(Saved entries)
-- ==== Sys2Proof/Machine/Can.lean ====
section
/-! DEFINITION. The CAN FD controllers: bit timing, bit-rate search, transmit queue, reception, fault confinement
(R536, R543 to R557). -/

namespace Sys2Proof.Machine

/-- Controller `n` beside its registers. -/
def State.can (s : State) (n : Nat) : CanCtl := s.cans.toList.getD n {}

/-- Changes controller `n` beside its registers, and shows its queue and its event FIFO. -/
def State.setCan (s : State) (n : Nat) (f : CanCtl → CanCtl) : State :=
  let s := { s with cans := s.cans.setIfInBounds n (f (s.can n)) }
  let c := s.can n
  let s := s.setF Fl.CAN_TXSTAT_QCOUNT n c.queue.length |>.setF Fl.CAN_TXSTAT_EVCOUNT n c.events.length
  match c.events with
  | [] => s.setReg R.CAN_TXEVA n 0 |>.setReg R.CAN_TXEVB n 0
  | e :: _ =>
    (s.setReg R.CAN_TXEVA n e.t).setReg R.CAN_TXEVB n 0 |>.setF Fl.CAN_TXEVB_TAG n e.tag
      |>.setF Fl.CAN_TXEVB_STATUS n e.status |>.setB Fl.CAN_TXEVB_LATE n e.late

/-- A cause of controller `n`: bit `j` raises event 120 + n ÷ 2 (R557). -/
def canCause (j n : Nat) (s : State) : State := s.causeOn Fl.CAN_STAT_CAUSE Fl.CAN_CTL_EVEN n j (120 + n / 2)

/-- A subcause: bit `b` of SUBCAUSE, with cause 6 for NORATE and 7 for the others (R557). -/
def canSub (b n : Nat) (s : State) : State :=
  canCause (if b = 5 then 6 else 7) n (s.setFBit Fl.CAN_STAT_SUBCAUSE n b true)

/-- State of a controller: 0 off, 1 running, 2 stopping, 3 enable pending. -/
def State.canState (s : State) (n : Nat) : Nat := s.f Fl.CAN_STAT_STATE n

/-! ### Bit timing (R544) -/

/-- A nominal timing word in range: a bit lasts at least 1 µs. -/
def nominalOk (v : Word) : Bool :=
  let brp := bitsOf v 0 8
  let t1 := bitsOf v 8 8 + 1
  let t2 := bitsOf v 16 8 + 1
  let sjw := bitsOf v 24 8 + 1
  2 ≤ t1 && t2 ≤ 128 && sjw ≤ 128 && sjw ≤ t2 && 1000 ≤ (brp + 1) * 5 * (1 + t1 + t2)

/-- A data timing word in range: a bit lasts at least 125 ns. -/
def dataOk (v : Word) : Bool :=
  let brp := bitsOf v 0 5
  let t1 := bitsOf v 8 6 + 1
  let t2 := bitsOf v 16 5 + 1
  let sjw := bitsOf v 24 5 + 1
  sjw ≤ t2 && 125 ≤ (brp + 1) * 5 * (1 + t1 + t2)

/-- A write of a timing register: 0 NBT, 1 DBT, 2 to 5 NSET0 to NSET3. It is refused with CFGERR while EN is 1 or
out of range; an unused NSET is 0. -/
def timingWrite (n reg : Nat) (v : Word) (s : State) : State :=
  if 8 ≤ n || 6 ≤ reg then s else
  let ok := !s.b Fl.CAN_CTL_EN n &&
    (if reg = 0 then nominalOk v else if reg = 1 then dataOk v else v == 0 || nominalOk v)
  if !ok then canSub 3 n s
  else if reg = 0 then plainWrite R.CAN_NBT n v s
  else if reg = 1 then plainWrite R.CAN_DBT n v s
  else plainWrite R.CAN_NSET (4 * n + (reg - 2)) v s

/-! ### Transmission (R536, R548 to R551) -/

/-- LAUNCH and ONESHOT of an entry. -/
def CanEntry.launches (e : CanEntry) : Bool := bitOf e.hdr2.toNat 10
def CanEntry.oneShot (e : CanEntry) : Bool := bitOf e.hdr2.toNat 9

/-- A completion enters the event FIFO; a full FIFO drops it with TXEVOVF. TXDONE is set (R549). -/
def canEvent (n : Nat) (e : CanEntry) (t : Word) (status : Nat) (s : State) : State :=
  let x : CanEvent := { t := t, tag := bitsOf e.hdr2 12 4, status := status, late := e.late }
  if 16 ≤ (s.can n).events.length then canSub 1 n (canCause 0 n s)
  else canCause 0 n (s.setCan n fun c => { c with events := c.events ++ [x] })

/-- The controller may transmit: running, joined, not bus-off, in normal mode or internal loopback, and no bit-rate
search holding it in listen-only. -/
def State.canSends (s : State) (n : Nat) : Bool :=
  let m := s.f Fl.CAN_CTL_MODE n
  s.canState n == 1 && (s.can n).joined && s.f Fl.CAN_STAT_FCS n != 2 && (m == 0 || m == 3) &&
  (s.can n).search.isNone && !(s.can n).noRate

/-- The head starts arbitration where it may: no launch time ahead. It is late where its launch time has gone by,
with cause LATE (R536). -/
def canNext (n : Nat) (s : State) : State :=
  if !s.canSends n || (s.can n).wire.isSome then s else
  match (s.can n).queue with
  | [] => s
  | e :: rest =>
    let w := (e.launch - s.eventTime).toInt
    if e.launches && 0 < w then s else
    let late := e.late || (e.launches && w < 0)
    let s := s.setCan n fun c => { c with queue := { e with late := late } :: rest, wire := some s.eventTime }
    s.when late (canSub 4 n)

/-- The launch time of a waiting head arrives: the controller starts it, or leaves it late while it cannot. -/
def canLaunch (n : Nat) (s : State) : State :=
  match (s.can n).queue, (s.can n).wire with
  | e :: rest, none =>
    if !e.launches || 0 < (e.launch - s.eventTime).toInt then s
    else if s.canSends n then canNext n s
    else s.setCan n fun c => { c with queue := { e with late := true } :: rest }
  | _, _ => s

/-- TXPUSH queues the staged frame; a full queue refuses it with PUSHERR. -/
def canPush (n : Nat) (s : State) : State :=
  if 8 ≤ n then s
  else if 16 ≤ (s.can n).queue.length then canSub 0 n s
  else
    let e : CanEntry :=
      { hdr := s.reg R.CAN_TXHDR n, hdr2 := s.reg R.CAN_TXHDR2 n, launch := s.reg R.CAN_TXLAUNCH n
        data := (List.range 16).map fun w => s.reg R.CAN_TXDATA (16 * n + w) }
    canNext n (s.setCan n fun c => { c with queue := c.queue ++ [e] })

/-- The event time of a frame that never reached its SOF: the manual gives none. -/
def noSof (s : State) : Word × State := let d := s.draw; (BitVec.ofNat 32 d.1, d.2)

/-- Removes the head with a status. -/
def canPop (n status : Nat) (s : State) : State :=
  match (s.can n).queue with
  | [] => s
  | e :: rest =>
    let r := match (s.can n).wire with | some t => (t, s) | none => noSof s
    canEvent n e r.1 status (r.2.setCan n fun c => { c with queue := rest, wire := none })

/-- ABORT of the head: at once where it has not started, else when it loses arbitration or meets an error (R551). -/
def canAbort (n : Nat) (s : State) : State :=
  match (s.can n).queue, (s.can n).wire with
  | [], _ => s
  | _, none => canNext n (canPop n 3 s)
  | e :: rest, some _ => s.setCan n fun c => { c with queue := { e with aborting := true } :: rest }

/-- ABORTALL does the same for every entry. -/
def canAbortAll (n : Nat) (s : State) : State :=
  let drop (l : List CanEntry) (s : State) : State := s.eachOf l fun e s =>
    let r := noSof s
    canEvent n e r.1 3 r.2
  match (s.can n).queue, (s.can n).wire with
  | [], _ => s
  | l, none => drop l (s.setCan n fun c => { c with queue := [] })
  | e :: rest, some _ => drop rest (s.setCan n fun c => { c with queue := [{ e with aborting := true }] })

/-! ### Fault confinement (R554) -/

/-- New error counters, with WARN as one reaches 96, ERRPASS above 127 and BUSOFF where TEC passes 255 (PRESUMED: the
limits of ISO 11898-1). Bus-off halts the queue; AUTOREC starts the recovery. -/
def canCounters (n tec rec_ : Nat) (s : State) : State :=
  let warned := 96 ≤ s.f Fl.CAN_ERR_TEC n || 96 ≤ s.f Fl.CAN_ERR_REC n
  let fcs := if 255 < tec then 2 else if 127 < tec || 127 < rec_ then 1 else 0
  let old := s.f Fl.CAN_STAT_FCS n
  let s := s.setF Fl.CAN_ERR_TEC n (min 255 tec) |>.setF Fl.CAN_ERR_REC n (min 255 rec_) |>.setF Fl.CAN_STAT_FCS n fcs
  let s := s.when (!warned && (96 ≤ tec || 96 ≤ rec_)) (canCause 3 n)
  let s := s.when (fcs == 1 && old == 0) (canCause 4 n)
  if fcs == 2 && old != 2 then
    canCause 5 n (s.setCan n fun c => { c with recovering := s.b Fl.CAN_CTL_AUTOREC n, wire := none })
  else s

/-- RECOVER starts the recovery of a controller in bus-off. -/
def canRecover (n : Nat) (s : State) : State :=
  if s.f Fl.CAN_STAT_FCS n = 2 then s.setCan n fun c => { c with recovering := true } else s

/-- 128 occurrences of 11 recessive bits: the controller is error active again, with both counters 0. -/
def canRecovered (n : Nat) (s : State) : State :=
  if s.f Fl.CAN_STAT_FCS n != 2 || !(s.can n).recovering then s
  else
    let s := s.setF Fl.CAN_ERR_TEC n 0 |>.setF Fl.CAN_ERR_REC n 0 |>.setF Fl.CAN_STAT_FCS n 0
    canNext n (s.setCan n fun c => { c with recovering := false })

/-- A bus error while receiving: REC rises by 1 (PRESUMED: ISO 11898-1). -/
def canRxError (n lec : Nat) (s : State) : State :=
  if 8 ≤ n || s.canState n = 0 || s.f Fl.CAN_STAT_FCS n = 2 then s
  else canCounters n (s.f Fl.CAN_ERR_TEC n) (s.f Fl.CAN_ERR_REC n + 1) (s.setF Fl.CAN_STAT_LEC n lec)

/-! ### Reception (R552, R553) -/

/-- A filter matches a frame: IDE equal, the compared identifier bits equal, and RTR set for a remote frame. -/
def State.canMatch (s : State) (n f : Nat) (x : CanFrame) : Bool :=
  let k := 16 * n + f
  s.b Fl.CAN_FILTA_EN k && s.b Fl.CAN_FILTA_IDE k == x.ide && (!x.rtr || s.b Fl.CAN_FILTA_RTR k) &&
  (s.f Fl.CAN_FILTA_ID k ^^^ x.id) &&& s.f Fl.CAN_FILTB_MASK k == 0

/-- The filter that accepts a frame: none where none of the enabled filters matches. With no filter enabled every
frame is accepted, and the manual names no matching filter: a free value. -/
def canAccept (n : Nat) (x : CanFrame) (s : State) : Option Nat × State :=
  if (List.range 16).any fun f => s.b Fl.CAN_FILTA_EN (16 * n + f) then
    ((List.range 16).find? fun f => s.canMatch n f x, s)
  else let d := s.draw; (some (d.1 % 32), d.2)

* [TASK ITEM] Repeat, exactly as they stand above, the lines from the line with "let s := s.setCan" to the line with "s.reg R.CAN_TXLAUNCH n", both lines included.

* [REPLY TO THE EXERCISE]
    let s := s.setCan n fun c => { c with queue := { e with late := late } :: rest, wire := some s.eventTime }
    s.when late (canSub 4 n)

/-- The launch time of a waiting head arrives: the controller starts it, or leaves it late while it cannot. -/
def canLaunch (n : Nat) (s : State) : State :=
  match (s.can n).queue, (s.can n).wire with
  | e :: rest, none =>
    if !e.launches || 0 < (e.launch - s.eventTime).toInt then s
    else if s.canSends n then canNext n s
    else s.setCan n fun c => { c with queue := { e with late := true } :: rest }
  | _, _ => s

/-- TXPUSH queues the staged frame; a full queue refuses it with PUSHERR. -/
def canPush (n : Nat) (s : State) : State :=
  if 8 ≤ n then s
  else if 16 ≤ (s.can n).queue.length then canSub 0 n s
  else
    let e : CanEntry :=
      { hdr := s.reg R.CAN_TXHDR n, hdr2 := s.reg R.CAN_TXHDR2 n, launch := s.reg R.CAN_TXLAUNCH n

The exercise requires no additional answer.